• The data:

#####

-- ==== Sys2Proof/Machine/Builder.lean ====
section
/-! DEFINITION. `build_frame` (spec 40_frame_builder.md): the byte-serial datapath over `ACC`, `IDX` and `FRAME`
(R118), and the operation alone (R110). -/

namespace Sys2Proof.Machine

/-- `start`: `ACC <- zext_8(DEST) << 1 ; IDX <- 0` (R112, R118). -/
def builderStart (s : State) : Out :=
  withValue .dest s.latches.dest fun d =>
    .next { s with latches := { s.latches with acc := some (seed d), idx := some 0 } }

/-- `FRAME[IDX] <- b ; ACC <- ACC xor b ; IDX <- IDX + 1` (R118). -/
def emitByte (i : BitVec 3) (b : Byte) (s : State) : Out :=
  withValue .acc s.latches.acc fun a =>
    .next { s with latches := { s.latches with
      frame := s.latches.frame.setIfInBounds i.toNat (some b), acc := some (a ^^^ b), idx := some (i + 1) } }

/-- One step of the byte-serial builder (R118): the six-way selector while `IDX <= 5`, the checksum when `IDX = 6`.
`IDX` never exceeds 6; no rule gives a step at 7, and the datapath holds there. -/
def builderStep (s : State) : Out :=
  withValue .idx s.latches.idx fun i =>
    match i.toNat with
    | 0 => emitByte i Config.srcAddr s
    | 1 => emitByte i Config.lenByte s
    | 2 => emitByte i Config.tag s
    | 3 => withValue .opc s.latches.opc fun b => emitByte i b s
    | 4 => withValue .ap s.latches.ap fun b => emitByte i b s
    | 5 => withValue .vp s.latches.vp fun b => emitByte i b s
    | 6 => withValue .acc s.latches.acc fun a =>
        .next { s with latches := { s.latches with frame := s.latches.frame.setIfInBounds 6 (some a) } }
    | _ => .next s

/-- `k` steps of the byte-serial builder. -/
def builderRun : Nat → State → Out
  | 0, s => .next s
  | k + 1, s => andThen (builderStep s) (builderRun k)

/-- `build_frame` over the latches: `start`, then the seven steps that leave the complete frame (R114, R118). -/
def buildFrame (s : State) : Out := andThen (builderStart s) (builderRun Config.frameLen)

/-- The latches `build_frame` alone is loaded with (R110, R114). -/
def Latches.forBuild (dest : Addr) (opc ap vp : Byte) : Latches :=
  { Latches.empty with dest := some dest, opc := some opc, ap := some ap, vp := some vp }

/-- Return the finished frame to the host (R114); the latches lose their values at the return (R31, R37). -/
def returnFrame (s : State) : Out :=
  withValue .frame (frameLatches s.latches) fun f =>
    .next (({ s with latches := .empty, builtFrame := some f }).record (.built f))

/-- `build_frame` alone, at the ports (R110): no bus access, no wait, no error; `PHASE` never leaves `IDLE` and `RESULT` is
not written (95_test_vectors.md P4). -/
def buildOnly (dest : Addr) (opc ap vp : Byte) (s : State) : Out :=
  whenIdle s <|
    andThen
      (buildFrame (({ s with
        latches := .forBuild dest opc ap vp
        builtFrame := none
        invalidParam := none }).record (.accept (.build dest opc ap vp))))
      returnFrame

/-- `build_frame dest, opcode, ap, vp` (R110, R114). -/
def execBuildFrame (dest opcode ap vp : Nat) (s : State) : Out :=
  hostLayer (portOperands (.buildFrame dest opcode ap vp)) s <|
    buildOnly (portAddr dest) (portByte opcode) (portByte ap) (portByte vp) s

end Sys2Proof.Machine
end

#####

• Assignment:
Transcribe the records exactly as given.

• Solution to this exercise:
-- ==== Sys2Proof/Machine/Builder.lean ====
section
/-! DEFINITION. `build_frame` (spec 40_frame_builder.md): the byte-serial datapath over `ACC`, `IDX` and `FRAME`
(R118), and the operation alone (R110). -/

namespace Sys2Proof.Machine

/-- `start`: `ACC <- zext_8(DEST) << 1 ; IDX <- 0` (R112, R118). -/
def builderStart (s : State) : Out :=
  withValue .dest s.latches.dest fun d =>
    .next { s with latches := { s.latches with acc := some (seed d), idx := some 0 } }

/-- `FRAME[IDX] <- b ; ACC <- ACC xor b ; IDX <- IDX + 1` (R118). -/
def emitByte (i : BitVec 3) (b : Byte) (s : State) : Out :=
  withValue .acc s.latches.acc fun a =>
    .next { s with latches := { s.latches with
      frame := s.latches.frame.setIfInBounds i.toNat (some b), acc := some (a ^^^ b), idx := some (i + 1) } }

/-- One step of the byte-serial builder (R118): the six-way selector while `IDX <= 5`, the checksum when `IDX = 6`.
`IDX` never exceeds 6; no rule gives a step at 7, and the datapath holds there. -/
def builderStep (s : State) : Out :=
  withValue .idx s.latches.idx fun i =>
    match i.toNat with
    | 0 => emitByte i Config.srcAddr s
    | 1 => emitByte i Config.lenByte s
    | 2 => emitByte i Config.tag s
    | 3 => withValue .opc s.latches.opc fun b => emitByte i b s
    | 4 => withValue .ap s.latches.ap fun b => emitByte i b s
    | 5 => withValue .vp s.latches.vp fun b => emitByte i b s
    | 6 => withValue .acc s.latches.acc fun a =>
        .next { s with latches := { s.latches with frame := s.latches.frame.setIfInBounds 6 (some a) } }
    | _ => .next s

/-- `k` steps of the byte-serial builder. -/
def builderRun : Nat → State → Out
  | 0, s => .next s
  | k + 1, s => andThen (builderStep s) (builderRun k)

/-- `build_frame` over the latches: `start`, then the seven steps that leave the complete frame (R114, R118). -/
def buildFrame (s : State) : Out := andThen (builderStart s) (builderRun Config.frameLen)

/-- The latches `build_frame` alone is loaded with (R110, R114). -/
def Latches.forBuild (dest : Addr) (opc ap vp : Byte) : Latches :=
  { Latches.empty with dest := some dest, opc := some opc, ap := some ap, vp := some vp }

/-- Return the finished frame to the host (R114); the latches lose their values at the return (R31, R37). -/
def returnFrame (s : State) : Out :=
  withValue .frame (frameLatches s.latches) fun f =>
    .next (({ s with latches := .empty, builtFrame := some f }).record (.built f))

/-- `build_frame` alone, at the ports (R110): no bus access, no wait, no error; `PHASE` never leaves `IDLE` and `RESULT` is
not written (95_test_vectors.md P4). -/
def buildOnly (dest : Addr) (opc ap vp : Byte) (s : State) : Out :=
  whenIdle s <|
    andThen
      (buildFrame (({ s with
        latches := .forBuild dest opc ap vp
        builtFrame := none
        invalidParam := none }).record (.accept (.build dest opc ap vp))))
      returnFrame

/-- `build_frame dest, opcode, ap, vp` (R110, R114). -/
def execBuildFrame (dest opcode ap vp : Nat) (s : State) : Out :=
  hostLayer (portOperands (.buildFrame dest opcode ap vp)) s <|
    buildOnly (portAddr dest) (portByte opcode) (portByte ap) (portByte vp) s

end Sys2Proof.Machine
end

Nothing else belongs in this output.